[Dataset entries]
::::::::::

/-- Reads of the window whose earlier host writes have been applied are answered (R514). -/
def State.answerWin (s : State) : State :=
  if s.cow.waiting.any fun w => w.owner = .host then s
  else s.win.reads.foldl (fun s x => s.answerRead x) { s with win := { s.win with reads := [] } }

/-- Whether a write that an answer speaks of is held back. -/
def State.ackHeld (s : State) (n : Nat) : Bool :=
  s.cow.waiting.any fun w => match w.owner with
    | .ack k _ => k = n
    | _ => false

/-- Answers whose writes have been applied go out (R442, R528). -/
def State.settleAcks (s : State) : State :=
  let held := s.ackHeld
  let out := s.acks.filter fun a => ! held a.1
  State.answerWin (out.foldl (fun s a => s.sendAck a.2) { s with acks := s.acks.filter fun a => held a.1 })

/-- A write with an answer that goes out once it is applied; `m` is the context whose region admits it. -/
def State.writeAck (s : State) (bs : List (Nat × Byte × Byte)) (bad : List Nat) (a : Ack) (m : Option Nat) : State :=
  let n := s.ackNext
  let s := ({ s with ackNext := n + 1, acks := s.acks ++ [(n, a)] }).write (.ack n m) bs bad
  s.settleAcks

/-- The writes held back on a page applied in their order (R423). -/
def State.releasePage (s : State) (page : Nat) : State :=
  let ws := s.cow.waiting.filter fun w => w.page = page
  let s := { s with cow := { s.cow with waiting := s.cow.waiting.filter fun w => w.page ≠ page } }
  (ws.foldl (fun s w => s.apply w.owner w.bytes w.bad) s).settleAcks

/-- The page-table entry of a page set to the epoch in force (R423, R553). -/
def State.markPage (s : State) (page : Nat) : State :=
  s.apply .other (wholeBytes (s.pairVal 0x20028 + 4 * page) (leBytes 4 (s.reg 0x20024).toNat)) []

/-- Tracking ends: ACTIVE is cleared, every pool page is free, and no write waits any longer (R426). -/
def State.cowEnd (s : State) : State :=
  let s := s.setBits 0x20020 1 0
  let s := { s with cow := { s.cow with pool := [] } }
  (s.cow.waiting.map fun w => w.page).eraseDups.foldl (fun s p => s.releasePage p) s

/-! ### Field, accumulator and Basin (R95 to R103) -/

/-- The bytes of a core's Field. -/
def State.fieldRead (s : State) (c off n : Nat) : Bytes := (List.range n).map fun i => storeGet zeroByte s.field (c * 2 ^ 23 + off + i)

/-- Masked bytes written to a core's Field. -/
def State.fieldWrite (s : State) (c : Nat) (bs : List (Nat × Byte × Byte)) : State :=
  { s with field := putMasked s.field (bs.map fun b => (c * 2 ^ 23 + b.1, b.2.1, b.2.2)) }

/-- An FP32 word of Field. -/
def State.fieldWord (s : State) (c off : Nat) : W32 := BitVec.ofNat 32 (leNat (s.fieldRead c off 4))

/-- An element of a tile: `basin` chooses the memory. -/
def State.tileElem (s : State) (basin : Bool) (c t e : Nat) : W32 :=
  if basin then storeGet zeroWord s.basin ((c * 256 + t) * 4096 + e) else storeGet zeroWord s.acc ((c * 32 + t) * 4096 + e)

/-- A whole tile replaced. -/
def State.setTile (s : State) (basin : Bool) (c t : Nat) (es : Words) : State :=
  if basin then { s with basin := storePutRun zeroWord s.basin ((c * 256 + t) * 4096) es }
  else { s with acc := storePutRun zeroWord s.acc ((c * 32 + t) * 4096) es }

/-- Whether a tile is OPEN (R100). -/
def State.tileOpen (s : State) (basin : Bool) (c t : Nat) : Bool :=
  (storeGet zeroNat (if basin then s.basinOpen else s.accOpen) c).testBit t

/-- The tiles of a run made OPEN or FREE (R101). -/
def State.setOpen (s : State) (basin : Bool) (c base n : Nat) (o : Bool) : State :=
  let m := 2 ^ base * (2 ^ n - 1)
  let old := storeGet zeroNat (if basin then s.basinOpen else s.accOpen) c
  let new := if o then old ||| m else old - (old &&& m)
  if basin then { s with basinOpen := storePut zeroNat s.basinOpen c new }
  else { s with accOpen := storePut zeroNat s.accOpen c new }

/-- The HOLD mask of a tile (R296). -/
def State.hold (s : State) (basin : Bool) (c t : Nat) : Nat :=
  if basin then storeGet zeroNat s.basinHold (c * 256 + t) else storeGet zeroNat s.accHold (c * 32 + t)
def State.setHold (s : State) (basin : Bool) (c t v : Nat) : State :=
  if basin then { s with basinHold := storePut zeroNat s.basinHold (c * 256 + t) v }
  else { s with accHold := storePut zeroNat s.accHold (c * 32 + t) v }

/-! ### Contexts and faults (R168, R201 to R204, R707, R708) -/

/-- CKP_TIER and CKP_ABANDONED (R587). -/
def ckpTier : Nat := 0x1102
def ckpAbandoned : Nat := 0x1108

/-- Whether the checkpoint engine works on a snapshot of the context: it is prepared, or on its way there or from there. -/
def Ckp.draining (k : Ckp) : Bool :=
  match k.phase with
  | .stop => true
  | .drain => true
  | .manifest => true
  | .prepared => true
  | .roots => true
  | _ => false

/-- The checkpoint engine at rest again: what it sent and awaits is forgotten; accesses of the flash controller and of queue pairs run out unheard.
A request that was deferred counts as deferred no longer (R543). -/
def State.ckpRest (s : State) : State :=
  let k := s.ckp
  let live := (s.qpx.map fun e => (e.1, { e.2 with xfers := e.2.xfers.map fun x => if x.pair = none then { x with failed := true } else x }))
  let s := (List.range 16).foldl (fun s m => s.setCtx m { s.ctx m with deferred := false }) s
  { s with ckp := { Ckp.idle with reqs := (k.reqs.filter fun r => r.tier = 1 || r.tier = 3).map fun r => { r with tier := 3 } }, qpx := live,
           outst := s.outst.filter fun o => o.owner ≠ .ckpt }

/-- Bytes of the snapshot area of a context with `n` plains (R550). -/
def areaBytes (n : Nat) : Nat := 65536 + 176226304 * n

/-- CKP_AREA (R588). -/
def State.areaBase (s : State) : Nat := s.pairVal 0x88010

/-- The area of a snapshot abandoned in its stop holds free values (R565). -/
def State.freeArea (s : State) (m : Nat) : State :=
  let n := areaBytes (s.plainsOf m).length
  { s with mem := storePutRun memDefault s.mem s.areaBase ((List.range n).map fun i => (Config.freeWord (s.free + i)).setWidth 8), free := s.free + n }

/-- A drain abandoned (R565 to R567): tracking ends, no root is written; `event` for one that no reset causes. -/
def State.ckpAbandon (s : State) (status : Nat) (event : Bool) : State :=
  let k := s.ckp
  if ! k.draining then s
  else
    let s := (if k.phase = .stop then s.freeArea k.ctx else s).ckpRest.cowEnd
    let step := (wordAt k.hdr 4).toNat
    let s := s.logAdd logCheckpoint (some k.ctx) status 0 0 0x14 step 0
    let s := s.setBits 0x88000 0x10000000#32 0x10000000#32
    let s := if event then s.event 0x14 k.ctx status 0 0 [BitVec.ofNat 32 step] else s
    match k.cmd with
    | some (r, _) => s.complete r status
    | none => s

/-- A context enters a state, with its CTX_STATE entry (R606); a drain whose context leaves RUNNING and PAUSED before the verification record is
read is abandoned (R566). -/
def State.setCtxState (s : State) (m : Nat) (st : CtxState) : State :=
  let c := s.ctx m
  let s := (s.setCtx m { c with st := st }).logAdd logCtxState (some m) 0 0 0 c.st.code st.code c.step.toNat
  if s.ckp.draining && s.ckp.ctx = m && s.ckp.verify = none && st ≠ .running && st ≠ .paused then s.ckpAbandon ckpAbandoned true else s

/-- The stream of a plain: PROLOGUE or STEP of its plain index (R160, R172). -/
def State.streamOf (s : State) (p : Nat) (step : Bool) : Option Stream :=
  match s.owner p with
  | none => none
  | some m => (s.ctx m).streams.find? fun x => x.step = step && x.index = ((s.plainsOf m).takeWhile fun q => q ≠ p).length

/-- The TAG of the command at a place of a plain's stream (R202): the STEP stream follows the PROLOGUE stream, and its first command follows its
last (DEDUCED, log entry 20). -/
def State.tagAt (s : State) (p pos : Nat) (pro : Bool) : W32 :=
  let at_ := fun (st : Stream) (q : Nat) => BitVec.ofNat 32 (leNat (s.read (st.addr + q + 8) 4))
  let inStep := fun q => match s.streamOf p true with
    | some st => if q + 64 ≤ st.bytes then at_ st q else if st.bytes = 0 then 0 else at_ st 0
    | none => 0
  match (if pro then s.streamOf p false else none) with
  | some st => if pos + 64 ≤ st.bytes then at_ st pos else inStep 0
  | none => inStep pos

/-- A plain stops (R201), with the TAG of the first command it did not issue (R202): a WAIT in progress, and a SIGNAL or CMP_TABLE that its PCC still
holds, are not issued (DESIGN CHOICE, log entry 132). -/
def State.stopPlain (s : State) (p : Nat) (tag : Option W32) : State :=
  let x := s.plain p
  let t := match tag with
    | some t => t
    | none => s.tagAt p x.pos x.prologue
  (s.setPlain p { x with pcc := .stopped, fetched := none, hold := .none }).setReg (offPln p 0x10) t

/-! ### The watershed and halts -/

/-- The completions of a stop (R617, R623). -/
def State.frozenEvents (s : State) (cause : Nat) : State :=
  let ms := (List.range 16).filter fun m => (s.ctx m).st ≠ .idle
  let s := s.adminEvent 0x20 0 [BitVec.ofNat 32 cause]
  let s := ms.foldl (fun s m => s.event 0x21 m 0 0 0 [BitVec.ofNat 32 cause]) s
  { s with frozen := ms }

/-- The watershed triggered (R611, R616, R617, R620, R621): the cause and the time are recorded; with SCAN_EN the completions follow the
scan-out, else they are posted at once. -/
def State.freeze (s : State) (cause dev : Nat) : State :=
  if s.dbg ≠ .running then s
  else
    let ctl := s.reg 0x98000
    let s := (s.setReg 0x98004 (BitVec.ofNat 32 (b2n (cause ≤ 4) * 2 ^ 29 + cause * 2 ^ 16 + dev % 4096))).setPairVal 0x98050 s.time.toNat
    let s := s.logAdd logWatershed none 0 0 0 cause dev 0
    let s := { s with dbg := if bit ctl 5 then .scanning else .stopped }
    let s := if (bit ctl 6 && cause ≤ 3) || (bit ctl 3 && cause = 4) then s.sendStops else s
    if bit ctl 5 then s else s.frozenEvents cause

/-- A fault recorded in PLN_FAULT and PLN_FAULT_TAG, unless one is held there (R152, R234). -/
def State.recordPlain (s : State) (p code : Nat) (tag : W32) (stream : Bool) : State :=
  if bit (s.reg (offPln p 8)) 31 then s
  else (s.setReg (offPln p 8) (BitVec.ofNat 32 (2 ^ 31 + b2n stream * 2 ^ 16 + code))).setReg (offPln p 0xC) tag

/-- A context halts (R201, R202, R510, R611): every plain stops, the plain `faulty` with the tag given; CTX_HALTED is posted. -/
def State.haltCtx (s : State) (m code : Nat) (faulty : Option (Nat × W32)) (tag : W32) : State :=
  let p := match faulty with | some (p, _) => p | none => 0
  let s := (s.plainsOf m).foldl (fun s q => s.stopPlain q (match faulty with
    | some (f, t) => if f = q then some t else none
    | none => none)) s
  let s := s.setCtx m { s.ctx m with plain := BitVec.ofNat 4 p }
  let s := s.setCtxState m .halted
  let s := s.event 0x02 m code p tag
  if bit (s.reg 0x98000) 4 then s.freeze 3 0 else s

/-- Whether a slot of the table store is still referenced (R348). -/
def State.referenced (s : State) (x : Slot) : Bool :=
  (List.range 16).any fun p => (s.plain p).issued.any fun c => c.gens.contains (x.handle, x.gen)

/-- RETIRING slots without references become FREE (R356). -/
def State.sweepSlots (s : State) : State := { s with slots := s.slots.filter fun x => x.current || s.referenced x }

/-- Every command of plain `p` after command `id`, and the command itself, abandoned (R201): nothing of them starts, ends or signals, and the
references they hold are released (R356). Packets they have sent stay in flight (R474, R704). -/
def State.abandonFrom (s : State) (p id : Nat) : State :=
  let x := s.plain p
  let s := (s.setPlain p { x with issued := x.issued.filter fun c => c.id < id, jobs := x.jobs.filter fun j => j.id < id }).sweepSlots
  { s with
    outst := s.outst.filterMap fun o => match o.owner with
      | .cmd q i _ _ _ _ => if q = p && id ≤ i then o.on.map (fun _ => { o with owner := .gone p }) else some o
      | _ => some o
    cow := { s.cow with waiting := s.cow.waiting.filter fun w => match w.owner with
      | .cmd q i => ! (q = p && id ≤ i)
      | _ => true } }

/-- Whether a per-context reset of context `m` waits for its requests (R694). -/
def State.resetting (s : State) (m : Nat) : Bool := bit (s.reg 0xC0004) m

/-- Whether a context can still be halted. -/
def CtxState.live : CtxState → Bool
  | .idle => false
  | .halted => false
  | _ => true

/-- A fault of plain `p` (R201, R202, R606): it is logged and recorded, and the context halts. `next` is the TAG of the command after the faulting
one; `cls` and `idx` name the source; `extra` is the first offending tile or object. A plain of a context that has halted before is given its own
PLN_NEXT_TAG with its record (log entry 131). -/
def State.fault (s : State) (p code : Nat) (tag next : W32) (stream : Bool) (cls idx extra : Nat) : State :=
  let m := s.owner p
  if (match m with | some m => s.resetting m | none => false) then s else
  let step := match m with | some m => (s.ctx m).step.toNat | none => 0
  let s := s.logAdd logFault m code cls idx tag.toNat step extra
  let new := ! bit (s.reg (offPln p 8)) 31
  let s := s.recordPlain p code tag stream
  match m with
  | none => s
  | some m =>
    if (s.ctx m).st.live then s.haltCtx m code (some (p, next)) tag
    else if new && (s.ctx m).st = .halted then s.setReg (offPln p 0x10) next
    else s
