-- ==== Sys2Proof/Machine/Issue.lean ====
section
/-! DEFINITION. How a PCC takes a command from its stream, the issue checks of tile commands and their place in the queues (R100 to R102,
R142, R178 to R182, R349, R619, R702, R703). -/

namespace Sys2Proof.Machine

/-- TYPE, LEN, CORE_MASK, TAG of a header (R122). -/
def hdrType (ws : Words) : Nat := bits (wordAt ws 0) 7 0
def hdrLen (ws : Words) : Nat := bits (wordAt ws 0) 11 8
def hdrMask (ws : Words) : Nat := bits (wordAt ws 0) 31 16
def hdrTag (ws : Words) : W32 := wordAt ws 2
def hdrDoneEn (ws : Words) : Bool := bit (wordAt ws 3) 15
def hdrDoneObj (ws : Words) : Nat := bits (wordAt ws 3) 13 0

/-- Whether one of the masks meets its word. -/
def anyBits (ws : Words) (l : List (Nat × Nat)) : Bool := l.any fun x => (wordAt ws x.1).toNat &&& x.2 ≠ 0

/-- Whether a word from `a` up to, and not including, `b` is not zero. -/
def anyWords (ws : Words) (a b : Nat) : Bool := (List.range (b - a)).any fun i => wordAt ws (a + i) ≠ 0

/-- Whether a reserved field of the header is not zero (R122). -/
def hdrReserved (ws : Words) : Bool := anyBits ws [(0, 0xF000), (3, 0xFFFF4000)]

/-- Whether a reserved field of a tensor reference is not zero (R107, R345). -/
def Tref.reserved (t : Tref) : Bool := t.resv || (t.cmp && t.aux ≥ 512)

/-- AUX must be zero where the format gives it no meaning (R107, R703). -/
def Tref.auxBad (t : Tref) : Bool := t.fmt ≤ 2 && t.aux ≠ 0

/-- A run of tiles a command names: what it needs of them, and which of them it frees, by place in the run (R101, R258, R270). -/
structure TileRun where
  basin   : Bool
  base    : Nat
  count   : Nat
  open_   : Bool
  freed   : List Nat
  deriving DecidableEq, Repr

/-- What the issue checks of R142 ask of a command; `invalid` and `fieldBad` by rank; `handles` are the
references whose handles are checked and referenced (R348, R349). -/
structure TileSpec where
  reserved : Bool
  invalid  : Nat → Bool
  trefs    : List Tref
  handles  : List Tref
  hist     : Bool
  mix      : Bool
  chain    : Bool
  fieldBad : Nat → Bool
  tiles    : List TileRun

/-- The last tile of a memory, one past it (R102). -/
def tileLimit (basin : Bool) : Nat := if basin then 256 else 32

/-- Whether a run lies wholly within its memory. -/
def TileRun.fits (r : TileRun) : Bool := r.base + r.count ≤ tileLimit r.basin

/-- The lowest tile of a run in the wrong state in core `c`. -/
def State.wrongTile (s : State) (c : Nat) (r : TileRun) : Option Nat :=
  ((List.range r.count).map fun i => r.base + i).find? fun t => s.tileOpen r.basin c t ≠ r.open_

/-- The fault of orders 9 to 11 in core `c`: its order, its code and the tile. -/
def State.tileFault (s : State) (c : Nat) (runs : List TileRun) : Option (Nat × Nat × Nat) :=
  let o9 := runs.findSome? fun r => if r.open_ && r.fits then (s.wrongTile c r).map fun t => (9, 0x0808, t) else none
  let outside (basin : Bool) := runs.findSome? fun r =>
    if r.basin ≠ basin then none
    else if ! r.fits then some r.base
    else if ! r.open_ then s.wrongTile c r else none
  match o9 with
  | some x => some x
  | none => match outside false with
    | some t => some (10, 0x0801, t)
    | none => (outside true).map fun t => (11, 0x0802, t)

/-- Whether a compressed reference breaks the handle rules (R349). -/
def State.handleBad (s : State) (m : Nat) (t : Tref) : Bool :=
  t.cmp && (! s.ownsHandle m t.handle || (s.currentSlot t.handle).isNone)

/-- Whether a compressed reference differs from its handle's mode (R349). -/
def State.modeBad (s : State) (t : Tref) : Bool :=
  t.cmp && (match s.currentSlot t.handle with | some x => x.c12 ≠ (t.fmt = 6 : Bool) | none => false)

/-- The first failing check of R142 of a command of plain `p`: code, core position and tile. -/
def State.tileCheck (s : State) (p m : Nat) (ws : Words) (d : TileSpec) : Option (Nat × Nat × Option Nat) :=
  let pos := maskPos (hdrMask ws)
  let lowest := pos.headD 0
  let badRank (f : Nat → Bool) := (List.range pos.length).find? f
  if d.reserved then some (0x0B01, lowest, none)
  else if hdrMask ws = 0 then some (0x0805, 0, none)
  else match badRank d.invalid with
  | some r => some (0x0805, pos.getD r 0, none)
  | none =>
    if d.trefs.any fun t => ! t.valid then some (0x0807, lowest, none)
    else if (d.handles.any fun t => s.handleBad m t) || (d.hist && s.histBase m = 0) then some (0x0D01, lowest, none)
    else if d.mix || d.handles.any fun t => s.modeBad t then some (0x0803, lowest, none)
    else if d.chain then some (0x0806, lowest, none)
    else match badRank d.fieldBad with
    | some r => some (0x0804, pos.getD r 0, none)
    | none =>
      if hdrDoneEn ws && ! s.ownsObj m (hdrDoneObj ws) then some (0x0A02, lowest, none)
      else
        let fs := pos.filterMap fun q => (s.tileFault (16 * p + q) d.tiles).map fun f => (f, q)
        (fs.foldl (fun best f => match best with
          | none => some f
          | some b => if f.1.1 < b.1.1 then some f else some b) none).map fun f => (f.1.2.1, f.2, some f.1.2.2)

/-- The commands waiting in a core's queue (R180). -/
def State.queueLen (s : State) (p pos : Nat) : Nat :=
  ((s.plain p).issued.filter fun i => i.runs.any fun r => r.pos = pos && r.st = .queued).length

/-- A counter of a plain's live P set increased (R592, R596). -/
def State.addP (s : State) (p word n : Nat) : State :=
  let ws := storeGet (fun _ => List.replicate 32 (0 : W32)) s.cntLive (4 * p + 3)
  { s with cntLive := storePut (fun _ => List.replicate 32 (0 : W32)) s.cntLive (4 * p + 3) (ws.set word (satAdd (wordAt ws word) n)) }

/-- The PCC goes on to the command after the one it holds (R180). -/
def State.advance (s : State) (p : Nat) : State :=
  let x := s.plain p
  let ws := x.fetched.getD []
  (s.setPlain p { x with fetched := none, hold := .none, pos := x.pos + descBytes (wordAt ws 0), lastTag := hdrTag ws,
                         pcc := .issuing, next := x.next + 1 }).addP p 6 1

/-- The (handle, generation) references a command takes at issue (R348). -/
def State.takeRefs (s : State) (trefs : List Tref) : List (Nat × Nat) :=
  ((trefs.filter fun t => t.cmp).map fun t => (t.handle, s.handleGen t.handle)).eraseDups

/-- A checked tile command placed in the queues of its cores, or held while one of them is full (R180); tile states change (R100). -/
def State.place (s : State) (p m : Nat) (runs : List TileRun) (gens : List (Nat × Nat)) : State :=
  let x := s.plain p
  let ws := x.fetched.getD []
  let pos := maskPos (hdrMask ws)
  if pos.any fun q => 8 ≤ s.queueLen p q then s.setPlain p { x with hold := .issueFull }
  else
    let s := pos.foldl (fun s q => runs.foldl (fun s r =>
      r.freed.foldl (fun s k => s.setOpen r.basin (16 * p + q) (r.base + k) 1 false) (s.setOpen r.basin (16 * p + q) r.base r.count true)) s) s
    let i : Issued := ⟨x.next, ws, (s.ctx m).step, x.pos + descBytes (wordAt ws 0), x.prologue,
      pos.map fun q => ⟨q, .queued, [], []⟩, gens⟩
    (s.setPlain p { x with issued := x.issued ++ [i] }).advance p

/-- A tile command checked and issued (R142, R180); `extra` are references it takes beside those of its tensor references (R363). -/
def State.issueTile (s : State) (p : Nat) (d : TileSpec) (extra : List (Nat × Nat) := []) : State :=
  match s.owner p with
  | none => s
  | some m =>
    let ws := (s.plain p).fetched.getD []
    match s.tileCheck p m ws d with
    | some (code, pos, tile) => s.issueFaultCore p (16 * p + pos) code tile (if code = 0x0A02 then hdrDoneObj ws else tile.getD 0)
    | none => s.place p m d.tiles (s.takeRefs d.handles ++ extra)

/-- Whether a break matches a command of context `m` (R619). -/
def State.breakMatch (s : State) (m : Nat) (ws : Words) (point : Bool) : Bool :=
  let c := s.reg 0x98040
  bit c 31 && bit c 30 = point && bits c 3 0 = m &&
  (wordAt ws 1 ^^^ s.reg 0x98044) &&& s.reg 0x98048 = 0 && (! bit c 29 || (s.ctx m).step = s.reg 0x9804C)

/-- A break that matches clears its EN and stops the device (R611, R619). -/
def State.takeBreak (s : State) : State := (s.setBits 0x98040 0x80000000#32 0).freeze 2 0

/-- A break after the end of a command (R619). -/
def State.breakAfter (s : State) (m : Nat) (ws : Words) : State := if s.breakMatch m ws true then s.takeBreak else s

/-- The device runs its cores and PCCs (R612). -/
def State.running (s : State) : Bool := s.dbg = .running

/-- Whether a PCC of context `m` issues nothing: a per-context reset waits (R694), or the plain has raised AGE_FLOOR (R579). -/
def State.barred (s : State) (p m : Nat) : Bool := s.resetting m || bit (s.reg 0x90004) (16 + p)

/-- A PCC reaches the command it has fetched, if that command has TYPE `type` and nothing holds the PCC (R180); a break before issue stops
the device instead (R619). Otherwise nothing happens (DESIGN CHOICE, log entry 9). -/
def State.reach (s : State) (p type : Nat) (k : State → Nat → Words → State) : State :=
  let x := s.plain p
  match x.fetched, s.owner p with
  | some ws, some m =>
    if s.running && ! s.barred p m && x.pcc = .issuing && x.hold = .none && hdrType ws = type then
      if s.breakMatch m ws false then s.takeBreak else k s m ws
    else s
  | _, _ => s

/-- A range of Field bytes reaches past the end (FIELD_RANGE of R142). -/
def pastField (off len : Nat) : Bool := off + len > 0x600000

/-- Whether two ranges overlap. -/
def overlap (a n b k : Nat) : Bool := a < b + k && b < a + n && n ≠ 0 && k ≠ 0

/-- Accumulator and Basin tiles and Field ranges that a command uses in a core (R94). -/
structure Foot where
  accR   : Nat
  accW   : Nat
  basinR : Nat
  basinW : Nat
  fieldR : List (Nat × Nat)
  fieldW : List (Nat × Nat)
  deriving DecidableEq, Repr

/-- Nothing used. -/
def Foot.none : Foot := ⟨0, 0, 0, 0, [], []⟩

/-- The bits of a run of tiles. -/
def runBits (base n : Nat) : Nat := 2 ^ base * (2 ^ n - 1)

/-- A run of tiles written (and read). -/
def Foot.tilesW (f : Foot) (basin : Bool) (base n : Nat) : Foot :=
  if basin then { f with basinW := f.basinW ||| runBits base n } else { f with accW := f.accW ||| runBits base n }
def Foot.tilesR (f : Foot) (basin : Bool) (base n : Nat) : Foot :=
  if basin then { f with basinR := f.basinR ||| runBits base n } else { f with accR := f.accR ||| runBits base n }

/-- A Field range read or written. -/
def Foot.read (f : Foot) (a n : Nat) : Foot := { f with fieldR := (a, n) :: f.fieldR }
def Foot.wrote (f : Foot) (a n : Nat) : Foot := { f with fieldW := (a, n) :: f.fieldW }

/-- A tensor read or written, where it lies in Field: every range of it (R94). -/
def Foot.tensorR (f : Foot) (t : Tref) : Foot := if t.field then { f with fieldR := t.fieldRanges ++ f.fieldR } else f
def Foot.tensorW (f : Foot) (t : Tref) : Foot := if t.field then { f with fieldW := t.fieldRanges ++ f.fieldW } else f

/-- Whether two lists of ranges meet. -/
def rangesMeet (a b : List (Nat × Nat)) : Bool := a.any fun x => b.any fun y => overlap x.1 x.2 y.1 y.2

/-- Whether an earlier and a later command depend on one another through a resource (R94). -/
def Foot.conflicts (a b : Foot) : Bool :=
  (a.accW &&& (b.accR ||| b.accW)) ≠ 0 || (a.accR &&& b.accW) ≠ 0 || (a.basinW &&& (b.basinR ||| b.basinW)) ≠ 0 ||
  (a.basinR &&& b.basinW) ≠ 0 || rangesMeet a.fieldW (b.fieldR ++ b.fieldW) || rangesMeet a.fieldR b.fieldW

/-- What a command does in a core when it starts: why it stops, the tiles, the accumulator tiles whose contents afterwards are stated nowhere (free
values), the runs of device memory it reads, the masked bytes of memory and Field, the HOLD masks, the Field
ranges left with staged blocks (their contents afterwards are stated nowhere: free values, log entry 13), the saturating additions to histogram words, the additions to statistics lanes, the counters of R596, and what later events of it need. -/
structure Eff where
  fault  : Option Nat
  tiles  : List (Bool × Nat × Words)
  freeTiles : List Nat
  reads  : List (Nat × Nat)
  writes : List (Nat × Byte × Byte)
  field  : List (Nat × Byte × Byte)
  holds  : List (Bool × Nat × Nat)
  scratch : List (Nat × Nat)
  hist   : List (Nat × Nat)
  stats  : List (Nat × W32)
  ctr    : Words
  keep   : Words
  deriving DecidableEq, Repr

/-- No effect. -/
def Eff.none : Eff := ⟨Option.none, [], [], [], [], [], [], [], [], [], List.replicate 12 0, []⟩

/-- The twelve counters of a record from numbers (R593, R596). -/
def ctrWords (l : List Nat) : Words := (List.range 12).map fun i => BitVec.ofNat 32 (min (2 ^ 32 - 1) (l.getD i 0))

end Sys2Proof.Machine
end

::::::::::

→ Assignment
Where a line of the records has the string "counters", return that line.

→ Reply to the exercise
ranges left with staged blocks (their contents afterwards are stated nowhere: free values, log entry 13), the saturating additions to histogram words, the additions to statistics lanes, the counters of R596, and what later events of it need. -/
/-- The twelve counters of a record from numbers (R593, R596). -/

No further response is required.